Doan drew his gun. "I see you, bud," he said. "Just speak up nicely."

There was no answer, and the lumpy bundle did not stir. Doan cocked the revolver, and then Carstairs moved in cautiously, his head lowered. He snorted suddenly and loudly.

"The hell," said Doan.

He moved in too, shoving Carstairs aside with his knee. He leaned down and poked the bundle with the barrel of his revolver. It was a slack and solid weight. Doan poked harder, and the head rolled back so that the moon shone on the pallidness of the face.

"Joady Turnbull," said Doan softly. "Fancy meeting you here."

Joady Turnbull's eyes stared dully and sightlessly up at him. A trickle of blood, glistening black and jagged in the moonlight, spread over his chin. Doan lifted him slightly and saw the knife-handle sticking up, grimly solid, from his back just over his heart.

"Very neat," Doan commented.

He took hold of the handle and pulled the knife free with a little grunt of effort. He dropped Joady Turnbull, and the body rolled loosely back under the brush. Doan stood up and examined the knife. It was not graceful or deadly or designed for murder. It was a work knife with a thick, broad blade that could be used for almost anything from pulling nails to cutting down a tree.
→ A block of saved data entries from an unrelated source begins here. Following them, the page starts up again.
/-- Check 3: ranges disjoint from every other instance's, and the shares. -/
def resourcesOk (s : State) (i : Nat) (d : List Byte) : Bool :=
  let g := descGet d
  let others := (holders s).filter (· ≠ i)
  (others.all fun j =>
    let (rb, rn) := if j = 0 then ringRange s 0 else (s.descF j .ringBase, s.totF j .ringCount)
    disjoint (g .ringBase) (g .ringCount) rb rn &&
      (j == 0 || (disjoint (g .ksBase) (g .ksCount) (s.descF j .ksBase) (s.totF j .ksCount) &&
        disjoint (g .dramBase) (2 ^ 20 * g .dramSize) (s.descF j .dramBase) (2 ^ 20 * s.totF j .dramSize)))) &&
    decide ((others.map fun j => s.totF j .share).sum + g .share ≤ 12000)

/-- Checks 4 and 5: the sum of a quota over every holder. -/
def totalOk (s : State) (i : Nat) (f : DescField) (v lim : Nat) : Bool :=
  decide ((((holders s).filter (· ≠ i)).map fun j => s.totF j f).sum + v ≤ lim)

/-- The use of each resource (R342). -/
def ringUse (s : State) (i : Nat) : Nat :=
  let (b, n) := (s.descF i .ringBase, s.descF i .ringCount)
  ((List.range n).filter fun k =>
    decide ((s.ring (b + k)).used ≠ 0 ∨ b + k = s.descF i .rdRing) ||
      (List.range 16).any fun q => match airBinding s q with
        | some (o, r, r') => o == i && (r == b + k || r' == b + k)
        | none => false).foldl (fun m k => max m (k + 1)) 0

def slotUse (s : State) (i : Nat) : Nat :=
  ((List.range (s.descF i .ksCount)).filter fun k => decide ((s.slot (s.descF i .ksBase + k)).kind ≠ 0)).foldl
    (fun m k => max m (k + 1)) 0

def dramUse (s : State) (i : Nat) : Nat :=
  let base := s.descF i .dramBase
  let fin := base + 2 ^ 20 * s.descF i .dramSize
  let regions := (s.mpuSet i).rgn.filterMap fun p =>
    let r := p.2
    if r.2.getLsbD 31 then
      some (r.1.toNat / 64 * 64 + 2 ^ 32 * fld r.2.toNat 0 8 + 2 ^ fld r.2.toNat 8 6)
    else none
  let rings := s.rings.filterMap fun p =>
    if p.2.en ∧ p.2.owner = i ∧ ¬ p.2.inHost then some (p.2.base + 64 * p.2.size) else none
  let ends := regions ++ rings ++ [s.descF i .dsTop, s.descF i .rsTop, s.descF i .imgBase + s.descF i .imgLen]
  ((ends.filter fun e => decide (base < e ∧ e ≤ fin)).map fun e => (e - base + 2 ^ 20 - 1) / 2 ^ 20).foldl max 0

/-- Unreleased bands that contain a record, as VUSED counts them. -/
def volUse (s : State) (i : Nat) : Nat := let x := s.projected.vol i; if x.records = [] then 0 else x.used

/-- Check 6. -/
def useOk (s : State) (i : Nat) (d : List Byte) (fresh : Bool) : Bool :=
  let g := descGet d
  decide (volUse s i ≤ g .vQuota ∧ shgHeld s i ≤ g .sQuota) &&
    (fresh || i == 0 || decide (ringUse s i ≤ g .ringCount ∧ slotUse s i ≤ g .ksCount ∧ dramUse s i ≤ g .dramSize))

/-- Check 7: the volume of a new instance (R345). -/
def volumeRetained (s : State) (i : Nat) : Bool :=
  let x := s.projected.vol i
  x.records != [] && x.retained && x.fromMigrated

/-- Check 2 on the keeper's own descriptor (R335): only the quotas may differ from the one in force. -/
def keeperDescOk (old new : List Byte) : Bool :=
  decide (4 ≤ descGet new .vQuota ∧ descGet new .vQuota ≤ 8192 ∧ descGet new .sQuota ≤ 1048576) &&
    descPut (descPut new .vQuota 0) .sQuota 0 == descPut (descPut (slice old 0 256) .vQuota 0) .sQuota 0

/-- Check 2 (R340, R343). -/
def descForm (s : State) (i : Nat) (fresh : Bool) (p : Payload) : Word16 × State :=
  let d := p.bytes
  let old := (s.inst i).desc
  if ¬ descTagsOk p.words then (St.descriptorInvalid, s)
  else if i = 0 then (if keeperDescOk old d then St.ok else St.descriptorInvalid, s)
  else if ¬ descFieldsOk d then (St.descriptorInvalid, s)
  else
    match etab s d with
    | (.error st, s) => (st, s)
    | (.ok _, s) => (if fresh ∨ stageOk old d then St.ok else St.descriptorInvalid, s)

/-- The descriptor that INS.DESC names: its bytes, or the status of checks 2 to 7. `fresh`: CREATE and RESTORE. The device
reads it with the keeper's rights (R340). -/
def readDesc (s : State) (i : Nat) (fresh : Bool) : Except Word16 (List Byte) × State :=
  let a := s.reg64 Reg.INS_DESC_LO % 2 ^ 40
  if a % 8 ≠ 0 ∨ ¬ inKeeperData a 256 ∨ ¬ keeperReads s a 256 then (.error St.descriptorInvalid, s)
  else
    match engRead s a 256 0x28 none false with
    | (.error _, s) => (.error St.carryFault, s)
    | (.ok p, s) =>
      let d := p.bytes
      let (form, s) := descForm s i fresh p
      let st :=
        if form ≠ St.ok then form
        else if i ≠ 0 ∧ ¬ resourcesOk s i d then St.resourceOvercommit
        else if ¬ totalOk s i .vQuota (descGet d .vQuota) 8192 then St.quotaOvercommit
        else if ¬ totalOk s i .sQuota (descGet d .sQuota) 1048576 then St.contextOvercommit
        else if ¬ useOk s i d fresh then St.resizeBelowUse
        else if fresh ∧ volumeRetained s i then St.volumeRetained
        else St.ok
      (if st = St.ok then .ok d else .error st, s)
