/-- The Tideline registers. The live journal pages are known once replay has scanned the journal (R113, R127). -/
def viewTdl (s : State) (o : Nat) : Option Word32 :=
  if o = 0x00 then some (n32 (65536 * min 65535 s.tdl.admitted.length + 2 * b2n (s.kpr.replayDone && decide (16384 ≤ s.tdl.pages.length)) +
    b2n s.kpr.replayDone))
  else if o = 0x08 ∨ o = 0x0C then some (wide o 0x08 s.tdl.lastMarked)
  else if o = 0x10 ∨ o = 0x14 then some (wide o 0x10 s.tdl.lastApplied)
  else if o = 0x18 then some (n32 (if s.kpr.replayDone then s.tdl.pages.length else 0))
  else if o = 0x1C then some (n32 s.tdl.replayed)
  else if o = 0x20 then some (n32 s.tdl.discarded)
  else none

/-- The spare fraction in units of 0.01 % (R505), and the bands of no volume. -/
def spareFraction (s : State) : Nat := s.evf.spare * 10000 / 43520
def bandsFree (s : State) : Nat := 8192 - (s.dur.vols.map fun p => p.2.used).sum

/-- The Strata registers; the volume is that of STR.VSEL. The queue for signing is built at the rebuild of R91. -/
def viewStr (s : State) (o : Nat) : Option Word32 :=
  let v := s.regFld Reg.STR_VSEL 0 6
  let x := s.dur.vol v
  if o = 0x00 then some (n32 (256 * (if s.kpr.replayDone then signQueue s else 0) + b2n s.dur.sealed))
  else if o = 0x04 then some (n32 (spareFraction s))
  else if o = 0x08 then some (n32 (bandsFree s))
  else if o = 0x0C then some (n32 s.dur.devrecLost)
  else if o = 0x14 then some (n32 (s.descF v .vQuota))
  else if o = 0x18 then some (n32 x.used)
  else if o = 0x1C then some (n32 (b2n (refuses s v) + 2 * b2n x.isOpen))
  else if o = 0x20 ∨ o = 0x24 then some (wide o 0x20 x.lastSeq)
  else if o = 0x28 ∨ o = 0x2C then some (wide o 0x28 x.next.1)
  else if o = 0x30 ∨ o = 0x34 then
    some (wide o 0x30 (match x.released with | some b => b | none => 0xFFFFFFFFFFFFFFFF))
  else if o = 0x38 ∨ o = 0x3C then some (wide o 0x38 x.rcount)
  else none

/-- R161. -/
def viewShg (s : State) (o : Nat) : Option Word32 :=
  let i := s.regFld Reg.SHG_ISEL 0 6
  if o = 0x00 then some (n32 (2 * b2n s.shg.rebuilt + b2n (shgReady s)))
  else if o = 0x04 then some (n32 (shgUsed s))
  else if o = 0x18 then some (n32 (s.descF i .sQuota))
  else if o = 0x1C then some (n32 (shgHeld s i))
  else if o = 0x20 then some (n32 s.dur.wrapgen)
  else none

/-- Occupied entries of a generation: its working copy once loaded, else its durable home. -/
def stlCount (s : State) (k : Nat) : Nat :=
  (if s.stlLoaded k then s.stlGen k else s.dur.stlHome k).entries.length

/-- R162. -/
def viewStl (s : State) (o : Nat) : Option Word32 :=
  if o = 0x00 then some (n32 (64 * b2n s.stl.loaded1 + 32 * b2n s.stl.loaded0 + 16 * b2n s.dur.stl1.sealed +
    8 * b2n s.dur.stl0.sealed + 4 * b2n (stlSwitching s) + s.dur.stlActive))
  else if o = 0x04 then some (n32 (stlCount s 0))
  else if o = 0x08 then some (n32 (stlCount s 1))
  else if o = 0x44 then
    some (n32 (65536 * s.stl.stat.toNat + 256 * s.stl.moves + b2n s.stl.busy.isSome))
  else none

/-- Valid shadows of an area that are not folded yet. -/
def Area.shadows (x : Area) : Nat := ([x.sh0, x.sh1].filter fun h => h.valid && decide (x.version < h.version)).length

/-- AIR.AINFO of an area (R214). -/
def areaInfo (s : State) (a : Nat) : Nat :=
  let x := s.area a
  if x.size = 0 then 0
  else
    let lock := match lockOf s a with | none => 0 | some (.commits _) => 2 | some _ => 1
    2 ^ 31 + 2 ^ 30 * b2n (decide (x.limit ≤ x.attempts)) + 2 ^ 28 * lock + 2 ^ 26 * x.shadows + 2 ^ 25 * b2n x.openClear +
      2 ^ 19 * (x.owner % 64) + 2 ^ 16 * (x.write % 8) + 2 ^ 13 * (x.read % 8) + 512 * (x.limit % 16) +
      32 * (x.attempts % 16) + (x.size / 32 - 1) % 32

/-- R214. -/
def viewAir (s : State) (o : Nat) : Option Word32 :=
  let a := s.regFld Reg.AIR_ASEL 0 6
  if o = 0x04 then
    some (n32 (256 * b2n (s.pwr.flush != 0) + 128 * b2n s.air.txfail + 64 * b2n s.air.bsLast +
      32 * b2n (airEnabled s && readerRole s && !s.air.waiting) + 16 * b2n s.air.field +
      8 * b2n (s.dur.areas.any fun p => decide (0 < p.2.shadows)) + s.air.tstate))
  else if o = 0x10 ∨ o = 0x14 then some (wide o 0x10 s.air.reader.toNat)
  else if o = 0x1C then some (n32 s.air.dwell)
  else if o = 0x28 then some (n32 (commitEstimate s))
  else if o = 0x44 then some (n32 (areaInfo s a))
  else if o = 0x48 ∨ o = 0x4C then some (wide o 0x48 (s.area a).newest.1)
  else none

/-- R427. -/
def viewCip (s : State) (o : Nat) : Option Word32 :=
  if o = 0x00 then some (n32 ((s.cip.lanes.map fun p => 2 ^ p.1).sum))
  else if o = 0x04 then some s.ivPrefix
  else if o = 0x24 then
    let thr := 2 ^ 21 * b2n (s.regFld Reg.PWR_GOV 0 2 != 0)
    match s.cip.lanes.find? (·.1 == s.regFld Reg.CIP_LSEL 0 4) with
    | some (_, l) => some (n32 (2 ^ 26 * l.inst + 2 ^ 23 * l.mode + 2 ^ 22 * b2n l.long + thr + 1))
    | none => some (n32 thr)
  else none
Doan stared at it, whistling noiselessly to himself, and then he stopped that and looked at Carstairs. Carstairs had turned his head and was watching a clump of willows that made a thick, dark clot on the far side of the pasture where the creek ran out into the next field. He began to pace toward it, stiff-legged, and Doan trailed right along behind him, the knife still open in his left hand, the revolver in his right.

They approached the willows slowly, circling a little, and then a voice said wearily, "I'm right here, if you're looking for me."

"Well, well," said Doan. "Good evening and all that. We're not intruding, I trust."

"You are," said the voice. "But I don't suppose there's anything I can do about it. There's a path just to your left."

Carstairs found it, and Doan followed him along the tunneled blackness with the branches whipping stingingly across his face and the dried leaves whispering slyly together. There was a little opening here with the dappled, dark sheen of the creek moving slowly past. Owens was a hulking shadow seated on a fallen log beside the water.

"I saw you coming across the pasture," he said. "What did you find back there?"

"Three guesses," Doan answered. "On the other hand, let's not play games. I found Joady Turnbull, and he's deader than a salted smelt, and just what the hell do you propose to do about that?"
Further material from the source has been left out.